> **Goal of the exercise**
Transcribe every record exactly as it appears.

> **The input**
=== Section Start ===

-- ==== Sys2Proof/Machine/Collective.lean ====
section
/-! DEFINITION. Collective steps: the step list, the blocks of a step, waiting on tokens and inputs, delivery of VC 0
messages and table messages (R371, R374 to R381, R387 to R390). -/

namespace Sys2Proof.Machine

/-! ### Step descriptors (R375) -/

structure CollStep where
  useIn : Bool
  useIn2 : Bool
  useLocal : Bool
  out : Bool
  store : Bool
  wait : Bool
  signal : Bool
  form : Nat
  inPort : Nat
  in2Port : Nat
  inStream : Nat
  in2Stream : Nat
  outStream : Nat
  localFmt : Nat
  destFmt : Nat
  values : Nat
  waitToken : Nat
  signalToken : Nat
  localAt : Nat
  dest : Nat
  table : Nat
  status : Nat
  deriving DecidableEq, Repr

def collStepOf (d : List Byte) : CollStep :=
  let u := fieldLe d 0 1
  { useIn := bitOf u 0, useIn2 := bitOf u 1, useLocal := bitOf u 2, out := bitOf u 3, store := bitOf u 4, wait := bitOf u 5
    signal := bitOf u 6, form := fieldLe d 1 1, inPort := bitsOf (fieldLe d 2 1) 0 3, in2Port := bitsOf (fieldLe d 2 1) 4 3
    inStream := fieldLe d 3 1, in2Stream := fieldLe d 4 1, outStream := fieldLe d 5 1, localFmt := fieldLe d 6 1
    destFmt := fieldLe d 7 1, values := fieldLe d 8 4, waitToken := fieldLe d 12 2, signalToken := fieldLe d 14 2
    localAt := fieldLe d 16 8, dest := fieldLe d 24 8, table := fieldLe d 32 8, status := fieldLe d 40 8 }

/-- Blocks of 2,048 values (R376). -/
def CollStep.blocks (x : CollStep) : Nat := ceilDiv x.values 2048

/-- Values of block b. -/
def CollStep.size (x : CollStep) (b : Nat) : Nat := min 2048 (x.values - 2048 * b)

/-- fp32, bf24, bf16, fp16, e4m3 or e5m2, or 0xF for a compressed tensor. -/
def collFmt (c : Nat) : Bool := c == 15 || (c != 2 && decide (c ≤ 6))

/-- Bytes of a tensor of the step in a format. -/
def CollStep.bytes (x : CollStep) (fmt : Nat) : Nat :=
  if fmt = 15 then 4096 * x.blocks else ((Fmt.ofCode fmt).getD .fp32).size * x.values

/-- A range in one region other than the register region (R375). -/
def collRange (a n : Nat) : Bool :=
  match regionOf a with
  | some .regs => false
  | some r => inRegion r a n
  | none => false

def CollStep.needsTable (x : CollStep) : Bool := x.form == 2 || x.localFmt == 15 || x.destFmt == 15

/-- What the descriptor itself must be (R375). -/
def CollStep.valid (x : CollStep) : Bool :=
  (x.useIn || x.useLocal) && (!x.useIn2 || x.useIn) && decide (x.form ≤ 2) && collFmt x.localFmt && collFmt x.destFmt
    && decide (1 ≤ x.values) && decide (x.values ≤ 2 ^ 31) && (!x.useLocal || collRange x.localAt (x.bytes x.localFmt))
    && (!x.store || collRange x.dest (x.bytes x.destFmt)) && (!x.needsTable || collRange x.table 192)
    && (x.status == 0 || collRange x.status 32)

def cmpWho (e : Nat) : Nat := 0x1120 + e

def State.stepCount (s : State) (e : Nat) : Nat := s.fld (bCmp e) 0x108 0 24

/-- Address of an engine's current step descriptor. -/
def State.stepAt (s : State) (e : Nat) : Nat := s.fld (bCmp e) 0x100 6 46 * 64 + 64 * (s.cmp e).step

/-- An engine's current step, once its descriptor has been read. -/
def Cmp.current (y : Cmp) : Option CollStep := y.desc.map collStepOf

/-- The step's table, once its image has been read; none where the image is invalid. -/
def Cmp.stepTable (y : Cmp) : Option Table := y.table.bind tableOf

/-! ### Stopping, waiting -/

/-- The engine stops before a step (R375). -/
def State.stepFaults (s : State) (e : Nat) : State :=
  let y := s.cmp e
  ((s.setCmp e
    { y with running := false, stepFault := true, waitToken := false, waitIn := false, desc := none }).record
    (bCmp e) 0x0216 e 0 y.step).dropHeld (pCmp e)

/-- Read the current step's descriptor; one that is poison or not valid stops the engine before the step (R375). -/
def State.loadStep (s : State) (e : Nat) : State :=
  let (s1, bs) := s.readRun (cmpWho e) (s.stepAt e) 64
  if bs.anyPoison || !(collStepOf bs.data).valid then s1.stepFaults e
  else s1.setCmp e { s1.cmp e with desc := some bs.data, table := none }

/-- Read the step's table image, once the step may run; an invalid or poisoned one stops the engine (R375, R385). -/
def State.loadTable (s : State) (e : Nat) (x : CollStep) : State :=
  let (s1, bs) := s.readRun (cmpWho e) x.table 192
  if bs.anyPoison || (tableOf bs.data).isNone then s1.stepFaults e else s1.setCmp e { s1.cmp e with table := some bs.data }

/-- What the engine waits for, its token or an input; the wait starts when the first of them is set. none where nothing
changes. -/
def State.collHold (s : State) (e : Nat) (tok inp : Bool) : Option State :=
  let y := s.cmp e
  let z : Cmp := { y with waitToken := tok, waitIn := inp, waitSince := if y.waitToken || y.waitIn then y.waitSince else s.elapsed }
  if z = y then none else some (s.setCmp e z)

/-- No wait stands. -/
def Cmp.free (y : Cmp) : Cmp := { y with waitToken := false, waitIn := false, waitLong := false }

/-- Events of a step (R381): the first flag set since enable writes one record. -/
def State.collEvents (s : State) (e : Nat) (f : Flags) : State :=
  let y := s.cmp e
  let s1 := s.setCmp e { y with flags := Flags.or y.flags f, stepFlags := Flags.or y.stepFlags f }
  if f = .none then s1
  else s1.recordOnce (bCmp e) 0x0010 0 e (if f.invalid then 0 else if f.overflow then 1 else 2) y.step

/-! ### Inputs (R374, R376, R380, R388, R389) -/

/-- The table of the slot that a coded block names, at a receiving port. -/
def State.portTable (s : State) (p : Nat) (h : Header) : Option Table :=
  let t := Map.get (s.ladder p).slots (2 * h.stream + h.slot) .reset
  if t.valid then some { gen := t.gen, lens := t.lens } else none

/-- What one source of a block gives: its words where it came as a block, its values, its events, the units decoded. -/
structure Fed where
  words : List CodeWord
  vals : Values
  flags : Flags
  units : Nat
  deriving DecidableEq, Repr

=== Section End ===

> **Solution to this exercise**
-- ==== Sys2Proof/Machine/Collective.lean ====
section
/-! DEFINITION. Collective steps: the step list, the blocks of a step, waiting on tokens and inputs, delivery of VC 0
messages and table messages (R371, R374 to R381, R387 to R390). -/

namespace Sys2Proof.Machine

/-! ### Step descriptors (R375) -/

structure CollStep where
  useIn : Bool
  useIn2 : Bool
  useLocal : Bool
  out : Bool
  store : Bool
  wait : Bool
  signal : Bool
  form : Nat
  inPort : Nat
  in2Port : Nat
  inStream : Nat
  in2Stream : Nat
  outStream : Nat
  localFmt : Nat
  destFmt : Nat
  values : Nat
  waitToken : Nat
  signalToken : Nat
  localAt : Nat
  dest : Nat
  table : Nat
  status : Nat
  deriving DecidableEq, Repr

def collStepOf (d : List Byte) : CollStep :=
  let u := fieldLe d 0 1
  { useIn := bitOf u 0, useIn2 := bitOf u 1, useLocal := bitOf u 2, out := bitOf u 3, store := bitOf u 4, wait := bitOf u 5
    signal := bitOf u 6, form := fieldLe d 1 1, inPort := bitsOf (fieldLe d 2 1) 0 3, in2Port := bitsOf (fieldLe d 2 1) 4 3
    inStream := fieldLe d 3 1, in2Stream := fieldLe d 4 1, outStream := fieldLe d 5 1, localFmt := fieldLe d 6 1
    destFmt := fieldLe d 7 1, values := fieldLe d 8 4, waitToken := fieldLe d 12 2, signalToken := fieldLe d 14 2
    localAt := fieldLe d 16 8, dest := fieldLe d 24 8, table := fieldLe d 32 8, status := fieldLe d 40 8 }

/-- Blocks of 2,048 values (R376). -/
def CollStep.blocks (x : CollStep) : Nat := ceilDiv x.values 2048

/-- Values of block b. -/
def CollStep.size (x : CollStep) (b : Nat) : Nat := min 2048 (x.values - 2048 * b)

/-- fp32, bf24, bf16, fp16, e4m3 or e5m2, or 0xF for a compressed tensor. -/
def collFmt (c : Nat) : Bool := c == 15 || (c != 2 && decide (c ≤ 6))

/-- Bytes of a tensor of the step in a format. -/
def CollStep.bytes (x : CollStep) (fmt : Nat) : Nat :=
  if fmt = 15 then 4096 * x.blocks else ((Fmt.ofCode fmt).getD .fp32).size * x.values

/-- A range in one region other than the register region (R375). -/
def collRange (a n : Nat) : Bool :=
  match regionOf a with
  | some .regs => false
  | some r => inRegion r a n
  | none => false

def CollStep.needsTable (x : CollStep) : Bool := x.form == 2 || x.localFmt == 15 || x.destFmt == 15

/-- What the descriptor itself must be (R375). -/
def CollStep.valid (x : CollStep) : Bool :=
  (x.useIn || x.useLocal) && (!x.useIn2 || x.useIn) && decide (x.form ≤ 2) && collFmt x.localFmt && collFmt x.destFmt
    && decide (1 ≤ x.values) && decide (x.values ≤ 2 ^ 31) && (!x.useLocal || collRange x.localAt (x.bytes x.localFmt))
    && (!x.store || collRange x.dest (x.bytes x.destFmt)) && (!x.needsTable || collRange x.table 192)
    && (x.status == 0 || collRange x.status 32)

def cmpWho (e : Nat) : Nat := 0x1120 + e

def State.stepCount (s : State) (e : Nat) : Nat := s.fld (bCmp e) 0x108 0 24

/-- Address of an engine's current step descriptor. -/
def State.stepAt (s : State) (e : Nat) : Nat := s.fld (bCmp e) 0x100 6 46 * 64 + 64 * (s.cmp e).step

/-- An engine's current step, once its descriptor has been read. -/
def Cmp.current (y : Cmp) : Option CollStep := y.desc.map collStepOf

/-- The step's table, once its image has been read; none where the image is invalid. -/
def Cmp.stepTable (y : Cmp) : Option Table := y.table.bind tableOf

/-! ### Stopping, waiting -/

/-- The engine stops before a step (R375). -/
def State.stepFaults (s : State) (e : Nat) : State :=
  let y := s.cmp e
  ((s.setCmp e
    { y with running := false, stepFault := true, waitToken := false, waitIn := false, desc := none }).record
    (bCmp e) 0x0216 e 0 y.step).dropHeld (pCmp e)

/-- Read the current step's descriptor; one that is poison or not valid stops the engine before the step (R375). -/
def State.loadStep (s : State) (e : Nat) : State :=
  let (s1, bs) := s.readRun (cmpWho e) (s.stepAt e) 64
  if bs.anyPoison || !(collStepOf bs.data).valid then s1.stepFaults e
  else s1.setCmp e { s1.cmp e with desc := some bs.data, table := none }

/-- Read the step's table image, once the step may run; an invalid or poisoned one stops the engine (R375, R385). -/
def State.loadTable (s : State) (e : Nat) (x : CollStep) : State :=
  let (s1, bs) := s.readRun (cmpWho e) x.table 192
  if bs.anyPoison || (tableOf bs.data).isNone then s1.stepFaults e else s1.setCmp e { s1.cmp e with table := some bs.data }

/-- What the engine waits for, its token or an input; the wait starts when the first of them is set. none where nothing
changes. -/
def State.collHold (s : State) (e : Nat) (tok inp : Bool) : Option State :=
  let y := s.cmp e
  let z : Cmp := { y with waitToken := tok, waitIn := inp, waitSince := if y.waitToken || y.waitIn then y.waitSince else s.elapsed }
  if z = y then none else some (s.setCmp e z)

/-- No wait stands. -/
def Cmp.free (y : Cmp) : Cmp := { y with waitToken := false, waitIn := false, waitLong := false }

/-- Events of a step (R381): the first flag set since enable writes one record. -/
def State.collEvents (s : State) (e : Nat) (f : Flags) : State :=
  let y := s.cmp e
  let s1 := s.setCmp e { y with flags := Flags.or y.flags f, stepFlags := Flags.or y.stepFlags f }
  if f = .none then s1
  else s1.recordOnce (bCmp e) 0x0010 0 e (if f.invalid then 0 else if f.overflow then 1 else 2) y.step

/-! ### Inputs (R374, R376, R380, R388, R389) -/

/-- The table of the slot that a coded block names, at a receiving port. -/
def State.portTable (s : State) (p : Nat) (h : Header) : Option Table :=
  let t := Map.get (s.ladder p).slots (2 * h.stream + h.slot) .reset
  if t.valid then some { gen := t.gen, lens := t.lens } else none

/-- What one source of a block gives: its words where it came as a block, its values, its events, the units decoded. -/
structure Fed where
  words : List CodeWord
  vals : Values
  flags : Flags
  units : Nat
  deriving DecidableEq, Repr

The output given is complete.